What's the formula of this thing?
There are a few subtle variations, which mostly end up producing the same kind of incredible detail. Listed below is one version. Similar to the original 2D Mandelbrot, the 3D formula is defined by:
z -> z^n + c
...but where 'z' and 'c' are hypercomplex ('triplex') numbers, representing Cartesian x, y, and z coordinates. The exponentiation term can be defined by:
[x,y,z]^n = r^n [ sin(theta*n) * cos(phi*n) , sin(theta*n) * sin(phi*n) , cos(theta*n) ]
...where:
r = sqrt(x^2 + y^2 + z^2)
theta = atan2( sqrt(x^2+y^2), z )
phi = atan2(y,x)
And the addition term in z -> z^n + c is similar to standard complex addition, and is simply defined by:
[x,y,z]+[a,b,c] = [x+a, y+b, z+c]
The rest of the algorithm is similar to the 2D Mandelbrot!

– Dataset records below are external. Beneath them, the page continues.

-- ==== Sys2Proof/Laws/Keeps.lean ====
section
/-! SUPPORT. For every operation `f` of the machine one lemma `f_keeps`: it changes neither the queue of waiting commands
nor the fuses (those that raise the anti-rollback count: not the queue). For every command the same in the form `Answers`:
it answers a next state of which this holds. -/
namespace Sys2Proof.Machine
@[simp] theorem State.pending_ite (c : Prop) [Decidable c] (a b : State) : (if c then a else b).pending = if c then a.pending else b.pending := by split <;> rfl
@[simp] theorem State.fuses_ite (c : Prop) [Decidable c] (a b : State) : (if c then a else b).fuses = if c then a.fuses else b.fuses := by split <;> rfl
@[simp] theorem foldl_pending {α : Type} (g : State → α → State) (h : ∀ t x, (g t x).pending = t.pending) :
    ∀ (l : List α) (s : State), (l.foldl g s).pending = s.pending
  | [], _ => rfl
  | x :: l, s => by rw [List.foldl_cons, foldl_pending g h l, h]
@[simp] theorem foldl_fuses {α : Type} (g : State → α → State) (h : ∀ t x, (g t x).fuses = t.fuses) :
    ∀ (l : List α) (s : State), (l.foldl g s).fuses = s.fuses
  | [], _ => rfl
  | x :: l, s => by rw [List.foldl_cons, foldl_fuses g h l, h]
theorem foldl_keeps {α : Type} (g : State → α → State)
    (h : ∀ t x, (g t x).pending = t.pending ∧ (g t x).fuses = t.fuses) (l : List α) (s : State) :
    (l.foldl g s).pending = s.pending ∧ (l.foldl g s).fuses = s.fuses :=
  ⟨foldl_pending g (fun t x => (h t x).1) l s, foldl_fuses g (fun t x => (h t x).2) l s⟩
theorem foldl_keeps_fst {α β : Type} (g : State × β → α → State × β)
    (h : ∀ t x, (g t x).1.pending = t.1.pending ∧ (g t x).1.fuses = t.1.fuses) (l : List α) (s : State × β) :
    (l.foldl g s).1.pending = s.1.pending ∧ (l.foldl g s).1.fuses = s.1.fuses := by
  induction l generalizing s with
  | nil => exact ⟨rfl, rfl⟩
  | cons x l ih => exact ⟨(ih _).1.trans (h s x).1, (ih _).2.trans (h s x).2⟩
/-- The outcome is a next state, and it meets `P`. -/
def Answers (P : State → Prop) : Host.Outcome State Fault Refusal → Prop
  | .next t => P t
  | .fault _ => False
  | .refused _ => False
@[simp] theorem answers_next (P : State → Prop) (t : State) : Answers P (.next t) ↔ P t := Iff.rfl
@[simp] theorem answers_ite (P : State → Prop) (c : Prop) [Decidable c] (a b : Host.Outcome State Fault Refusal) :
    Answers P (if c then a else b) ↔ if c then Answers P a else Answers P b := by split <;> rfl

@[simp] theorem State.set_keeps (s : State) (f : Field) (v : Nat) :
    (State.set s f v).pending = s.pending ∧ (State.set s f v).fuses = s.fuses := by
  simp [State.set]

@[simp] theorem State.closeCut_keeps (s : State) :
    (State.closeCut s).pending = s.pending ∧ (State.closeCut s).fuses = s.fuses := by
  simp [State.closeCut]

@[simp] theorem State.count_keeps (s : State) (f : Field) (n : Nat) :
    (State.count s f n).pending = s.pending ∧ (State.count s f n).fuses = s.fuses := by
  simp [State.count]

@[simp] theorem State.hostPut_keeps (s : State) (addr : Nat) (n : Nat) (v : Nat) :
    (State.hostPut s addr n v).pending = s.pending ∧ (State.hostPut s addr n v).fuses = s.fuses := by
  simp [State.hostPut]

@[simp] theorem State.setGo_keeps (s : State) (g : GoLine) :
    (State.setGo s g).pending = s.pending ∧ (State.setGo s g).fuses = s.fuses := by
  simp [State.setGo]

@[simp] theorem State.recorded_keeps (s : State) (line : Nat) (vec : Option Nat) :
    (State.recorded s line vec).pending = s.pending ∧ (State.recorded s line vec).fuses = s.fuses := by
  simp [State.recorded]

@[simp] theorem State.putEvent_keeps (s : State) (e : EvtRec) :
    (State.putEvent s e).pending = s.pending ∧ (State.putEvent s e).fuses = s.fuses := by
  simp [State.putEvent]

@[simp] theorem State.writeEvent_keeps (s : State) (e : EvtRec) :
    (State.writeEvent s e).pending = s.pending ∧ (State.writeEvent s e).fuses = s.fuses := by
  simp [State.writeEvent]

@[simp] theorem State.emit_keeps (s : State) (kind : Nat) (die : Nat) (payload : Nat) :
    (State.emit s kind die payload).pending = s.pending ∧ (State.emit s kind die payload).fuses = s.fuses := by
  simp [State.emit]

@[simp] theorem State.abandonCut_keeps (s : State) (cause : Nat) :
    (State.abandonCut s cause).pending = s.pending ∧ (State.abandonCut s cause).fuses = s.fuses := by
  (unfold State.abandonCut; simp only []; repeat' split) <;> simp

@[simp] theorem State.clearCounters_keeps (s : State) :
    (State.clearCounters s).pending = s.pending ∧ (State.clearCounters s).fuses = s.fuses := by
  simp [State.clearCounters]

@[simp] theorem State.enter_keeps (s : State) (d : DevState) (h : Nat) :
    (State.enter s d h).pending = s.pending ∧ (State.enter s d h).fuses = s.fuses := by
  simp [State.enter]

@[simp] theorem State.formAlone_keeps (s : State) :
    (State.formAlone s).pending = s.pending ∧ (State.formAlone s).fuses = s.fuses := by
  simp [State.formAlone]

@[simp] theorem State.setMeas_keeps (s : State) (i : Nat) (v : Nat) :
    (State.setMeas s i v).pending = s.pending ∧ (State.setMeas s i v).fuses = s.fuses := by
  simp [State.setMeas]

@[simp] theorem State.accept_keeps (s : State) :
    (State.accept s).pending = s.pending ∧ (State.accept s).fuses = s.fuses := by
  simp [State.accept]

@[simp] theorem State.setRing_keeps (s : State) (n : Nat) (r : Ring) :
    (State.setRing s n r).pending = s.pending ∧ (State.setRing s n r).fuses = s.fuses := by
  simp [State.setRing]

@[simp] theorem State.activate_keeps (s : State) (n : Nat) (d : BitVec 512) (datum : Nat) :
    (State.activate s n d datum).pending = s.pending ∧ (State.activate s n d datum).fuses = s.fuses := by
  simp [State.activate]

@[simp] theorem State.setPart_keeps (s : State) (x : Factored) :
    (State.setPart s x).pending = s.pending ∧ (State.setPart s x).fuses = s.fuses := by
  simp [State.setPart]

@[simp] theorem State.addB_keeps (s : State) (q : Param) (gi : Nat) :
    (State.addB s q gi).pending = s.pending ∧ (State.addB s q gi).fuses = s.fuses := by
  simp [State.addB]

@[simp] theorem State.draw_keeps (s : State) :
    (State.draw s).2.pending = s.pending ∧ (State.draw s).2.fuses = s.fuses := by
  simp [State.draw]

@[simp] theorem State.setPort_keeps (s : State) (n : Nat) (p : Port) :
    (State.setPort s n p).pending = s.pending ∧ (State.setPort s n p).fuses = s.fuses := by
  simp [State.setPort]

@[simp] theorem State.sendFlit_keeps (s : State) (n : Nat) (f : Flit) :
    (State.sendFlit s n f).pending = s.pending ∧ (State.sendFlit s n f).fuses = s.fuses := by
  simp [State.sendFlit]

@[simp] theorem State.tellMembers_keeps (s : State) (op : Nat) :
    (State.tellMembers s op).pending = s.pending ∧ (State.tellMembers s op).fuses = s.fuses := by
  simp [State.tellMembers]

@[simp] theorem State.ownRoutes_keeps (s : State) :
    (State.ownRoutes s).pending = s.pending ∧ (State.ownRoutes s).fuses = s.fuses := by
  simp [State.ownRoutes]

@[simp] theorem State.setSeat_keeps (s : State) (seat : Nat) :
    (State.setSeat s seat).pending = s.pending ∧ (State.setSeat s seat).fuses = s.fuses := by
  simp [State.setSeat]

@[simp] theorem State.tryForm_keeps (s : State) :
    (State.tryForm s).pending = s.pending ∧ (State.tryForm s).fuses = s.fuses := by
  simp [State.tryForm]

@[simp] theorem State.addMember_keeps (s : State) (seat : Nat) (serial : Nat) :
    (State.addMember s seat serial).pending = s.pending ∧ (State.addMember s seat serial).fuses = s.fuses := by
  simp [State.addMember]

@[simp] theorem State.adopt_keeps (s : State) (peerSeat : Nat) (peerPort : Nat) (peerSerial : Nat) :
    (State.adopt s peerSeat peerPort peerSerial).pending = s.pending ∧ (State.adopt s peerSeat peerPort peerSerial).fuses = s.fuses := by
  simp [State.adopt]

@[simp] theorem State.bankEdge_keeps (s : State) :
    (State.bankEdge s).pending = s.pending ∧ (State.bankEdge s).fuses = s.fuses := by
  simp [State.bankEdge]

@[simp] theorem State.openEvents_keeps (s : State) (b : Nat) :
    (State.openEvents s b).pending = s.pending ∧ (State.openEvents s b).fuses = s.fuses := by
  simp [State.openEvents]

@[simp] theorem State.powerCheck_keeps (s : State) (uj : Nat) :
    (State.powerCheck s uj).pending = s.pending ∧ (State.powerCheck s uj).fuses = s.fuses := by
  simp [State.powerCheck]

@[simp] theorem State.settleWaits_keeps (s : State) (mu : Nat) :
    (State.settleWaits s mu).pending = s.pending ∧ (State.settleWaits s mu).fuses = s.fuses := by
  simp [State.settleWaits]

@[simp] theorem State.syncEdge_keeps (s : State) (len : Nat) :
    (State.syncEdge s len).pending = s.pending ∧ (State.syncEdge s len).fuses = s.fuses := by
  simp [State.syncEdge]

@[simp] theorem State.setStat_keeps (s : State) (x : FigStat) :
    (State.setStat s x).pending = s.pending ∧ (State.setStat s x).fuses = s.fuses := by
  simp [State.setStat]

@[simp] theorem State.issue_keeps (s : State) (f : Fig) (e : BitVec 128) (el : Nat) :
    (State.issue s f e el).pending = s.pending ∧ (State.issue s f e el).fuses = s.fuses := by
  simp [State.issue]

@[simp] theorem State.noteWrite_keeps (s : State) (fid : Nat) (space : Nat) (old : Mem) (new : Mem) (keys : List Nat) :
    (State.noteWrite s fid space old new keys).pending = s.pending ∧ (State.noteWrite s fid space old new keys).fuses = s.fuses := by
  simp [State.noteWrite]

@[simp] theorem State.vMark_keeps (s : State) (f : Fig) (key : Nat) :
    (State.vMark s f key).pending = s.pending ∧ (State.vMark s f key).fuses = s.fuses := by
  simp [State.vMark]

@[simp] theorem State.vPut_keeps (s : State) (f : Fig) (r : Nat) (w : Nat) (codes : List Nat) :
    (State.vPut s f r w codes).pending = s.pending ∧ (State.vPut s f r w codes).fuses = s.fuses := by
  simp [State.vPut]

Here is some pseudo code of the above:
r = sqrt(x*x + y*y + z*z )
theta = atan2(sqrt(x*x + y*y) , z)
phi = atan2(y,x)
newx = r^n * sin(theta*n) * cos(phi*n)
newy = r^n * sin(theta*n) * sin(phi*n)
newz = r^n * cos(theta*n)
...where n is the order of the 3D Mandelbulb. Use n=8 to find the exact object in this article.